• Exercise instructions:
The exercise asks you to copy every line below in which "cairns" appears.

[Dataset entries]
_ _ _ _

theorem meets_WithdrawalsEnd :
    (∃ (q : Fin 512) (w : Withdraw) (s : State), s.powered = true ∧ s.xlt.withdraws = [w] ∧ w.queue = q ∧ w.migrate = false ∧ w.started = true ∧ w.copying = false ∧ w.waiting = [] ∧ w.inFlight = [] ∧ w.quietUntil ≤ s.clock ∧ ((∀ x ∈ w.uses, x ∉ collUses w.part w.first w.count s) ∨ w.startedAt + 3000000 ≤ s.clock)) ∧
    (∃ (q : Fin 512) (w : Withdraw) (s : State), s.powered = true ∧ s.xlt.withdraws = [w] ∧ w.queue = q ∧ w.migrate = false ∧ w.started = true ∧ w.copying = false ∧ w.waiting ≠ [] ∧ w.startedAt + 3000000 ≤ s.clock) ∧
    (∃ (w : Withdraw) (s : State), s.powered = true ∧ s.xlt.withdraws = [w] ∧ ((w.waiting ≠ [] ∧ s.clock < w.startedAt + 3000000) ∨ w.inFlight ≠ [] ∧ w.waiting = [] ∨ w.waiting = [] ∧ s.clock < w.startedAt + 3000000 ∧ (∃ x ∈ w.uses, x ∈ collUses w.part w.first w.count s))) ∧
    (∃ (q : Fin 512) (w : Withdraw) (s : State), s.powered = true ∧ s.xlt.withdraws = [w] ∧ w.queue = q ∧ w.migrate = true ∧ w.started = true ∧ w.copying = false ∧ w.waiting = [] ∧ w.inFlight = [] ∧ w.quietUntil ≤ s.clock ∧ ((∀ x ∈ w.uses, x ∉ collUses w.part w.first w.count s) ∨ w.startedAt + 3000000 ≤ s.clock) ∧ w.badStatus = none) ∧
    (∃ (q : Fin 512) (w : Withdraw) (d : DescEx) (s : State), s.powered = true ∧ s.xlt.withdraws = [w] ∧ w.queue = q ∧ w.migrate = true ∧ w.copying = true ∧ findDesc q.val w.index s = some d ∧ descReqs q.val w.index s = [] ∧ d.failed = none ∧ w.count * 2 ^ 30 ≤ d.landed ∧ s.xlt.faults = [] ∧ s.xlt.waitingFaults = [] ∧ w.leafAt % 8 = 0 ∧ lineStatus (lineOf w.leafAt) s = stOk ∧ s.observe.cairns = []) ∧
    (∃ (q : Fin 512) (w : Withdraw) (d : DescEx) (st : Byte) (s : State), s.powered = true ∧ s.xlt.withdraws = [w] ∧ w.queue = q ∧ w.migrate = true ∧ w.copying = true ∧ findDesc q.val w.index s = some d ∧ descReqs q.val w.index s = [] ∧ d.failed = some st ∧ st ≠ stOk ∧ s.xlt.faults = [] ∧ s.xlt.waitingFaults = []) ∧
    (∃ (q : Fin 512) (p : Fin 512) (w : Withdraw) (d : DescEx) (f : XltFault) (s : State), s.powered = true ∧ s.xlt.withdraws = [w] ∧ w.queue = q ∧ w.migrate = true ∧ w.copying = true ∧ findDesc q.val w.index s = some d ∧ descReqs q.val w.index s = [] ∧ d.failed = none ∧ w.count * 2 ^ 30 ≤ d.landed ∧ s.xlt.faults = [f] ∧ s.xlt.waitingFaults = [] ∧ f.silent = true ∧ f.part = w.part ∧ w.first ≤ f.page ∧ f.page < w.first + w.count ∧ f.waiters = [p] ∧ p ≠ q ∧ (getQ p.val s).st = .parked) :=
  ⟨⟨3, { newWithdraw 3 (fd 0) 7 0 1 false with started := true }, { wq 0 0 [fds (mkDesc opUnmap 0 [])] w0 with xlt.withdraws := [{ newWithdraw 3 (fd 0) 7 0 1 false with started := true }] }, by decide +kernel⟩,
    ⟨3, { newWithdraw 3 (fd 0) 7 0 1 false with started := true, waiting := [2] }, { wq 0 0 [fds (mkDesc opUnmap 0 [])] w0 with xlt.withdraws := [{ newWithdraw 3 (fd 0) 7 0 1 false with started := true, waiting := [2] }], clock := 3000000 }, by decide +kernel⟩,
    ⟨{ newWithdraw 3 (fd 0) 7 0 1 false with started := true, waiting := [2] }, { wq 0 0 [fds (mkDesc opUnmap 0 [])] w0 with xlt.withdraws := [{ newWithdraw 3 (fd 0) 7 0 1 false with started := true, waiting := [2] }], clock := 2999999 }, by decide +kernel⟩,
    ⟨3, { newWithdraw 3 (fd 0) 7 0 1 true with started := true }, { wq 7 0 [fds (mkDesc opMigrate 0 [])] w0 with xlt.withdraws := [{ newWithdraw 3 (fd 0) 7 0 1 true with started := true }] }, by decide +kernel⟩,
    ⟨3, { newWithdraw 3 (fd 0) 7 0 1 true with started := true, copying := true, leafAt := 0x2E00000200 }, { fds (mkDesc opMigrate 0 [(16, 0x0005000080000011)]) with issued := 0x40000000, landed := 0x40000000 }, { wq 7 0 [{ fds (mkDesc opMigrate 0 [(16, 0x0005000080000011)]) with issued := 0x40000000, landed := 0x40000000 }] w0 with xlt.withdraws := [{ newWithdraw 3 (fd 0) 7 0 1 true with started := true, copying := true, leafAt := 0x2E00000200 }], xlt.faults := [], req.reqs := [], observe.cairns := [] }, by decide +kernel⟩,
    ⟨3, { newWithdraw 3 (fd 0) 7 0 1 true with started := true, copying := true, leafAt := 0x2E00000200 }, { fds (mkDesc opMigrate 0 []) with failed := some stIntegrity }, stIntegrity, { wq 7 0 [{ fds (mkDesc opMigrate 0 []) with failed := some stIntegrity }] w0 with xlt.withdraws := [{ newWithdraw 3 (fd 0) 7 0 1 true with started := true, copying := true, leafAt := 0x2E00000200 }], xlt.faults := [], req.reqs := [] }, by decide +kernel⟩,
    ⟨3, 4, { newWithdraw 3 (fd 0) 7 0 1 true with started := true, copying := true, leafAt := 0x2E00000200 }, { fds (mkDesc opMigrate 0 [(16, 0x0005000080000011)]) with issued := 0x40000000, landed := 0x40000000 }, { fault3 with silent := true, waiters := [4] }, { putQ 4 { queue0 with st := .parked } (wq 7 0 [{ fds (mkDesc opMigrate 0 [(16, 0x0005000080000011)]) with issued := 0x40000000, landed := 0x40000000 }] w0) with xlt.withdraws := [{ newWithdraw 3 (fd 0) 7 0 1 true with started := true, copying := true, leafAt := 0x2E00000200 }], xlt.faults := [{ fault3 with silent := true, waiters := [4] }], xlt.waitingFaults := [], req.reqs := [], observe.cairns := [] }, by decide +kernel⟩⟩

_ _ _ _

• Final answer:
    (∃ (q : Fin 512) (w : Withdraw) (d : DescEx) (s : State), s.powered = true ∧ s.xlt.withdraws = [w] ∧ w.queue = q ∧ w.migrate = true ∧ w.copying = true ∧ findDesc q.val w.index s = some d ∧ descReqs q.val w.index s = [] ∧ d.failed = none ∧ w.count * 2 ^ 30 ≤ d.landed ∧ s.xlt.faults = [] ∧ s.xlt.waitingFaults = [] ∧ w.leafAt % 8 = 0 ∧ lineStatus (lineOf w.leafAt) s = stOk ∧ s.observe.cairns = []) ∧
    ⟨3, { newWithdraw 3 (fd 0) 7 0 1 true with started := true, copying := true, leafAt := 0x2E00000200 }, { fds (mkDesc opMigrate 0 [(16, 0x0005000080000011)]) with issued := 0x40000000, landed := 0x40000000 }, { wq 7 0 [{ fds (mkDesc opMigrate 0 [(16, 0x0005000080000011)]) with issued := 0x40000000, landed := 0x40000000 }] w0 with xlt.withdraws := [{ newWithdraw 3 (fd 0) 7 0 1 true with started := true, copying := true, leafAt := 0x2E00000200 }], xlt.faults := [], req.reqs := [], observe.cairns := [] }, by decide +kernel⟩,
    ⟨3, 4, { newWithdraw 3 (fd 0) 7 0 1 true with started := true, copying := true, leafAt := 0x2E00000200 }, { fds (mkDesc opMigrate 0 [(16, 0x0005000080000011)]) with issued := 0x40000000, landed := 0x40000000 }, { fault3 with silent := true, waiters := [4] }, { putQ 4 { queue0 with st := .parked } (wq 7 0 [{ fds (mkDesc opMigrate 0 [(16, 0x0005000080000011)]) with issued := 0x40000000, landed := 0x40000000 }] w0) with xlt.withdraws := [{ newWithdraw 3 (fd 0) 7 0 1 true with started := true, copying := true, leafAt := 0x2E00000200 }], xlt.faults := [{ fault3 with silent := true, waiters := [4] }], xlt.waitingFaults := [], req.reqs := [], observe.cairns := [] }, by decide +kernel⟩⟩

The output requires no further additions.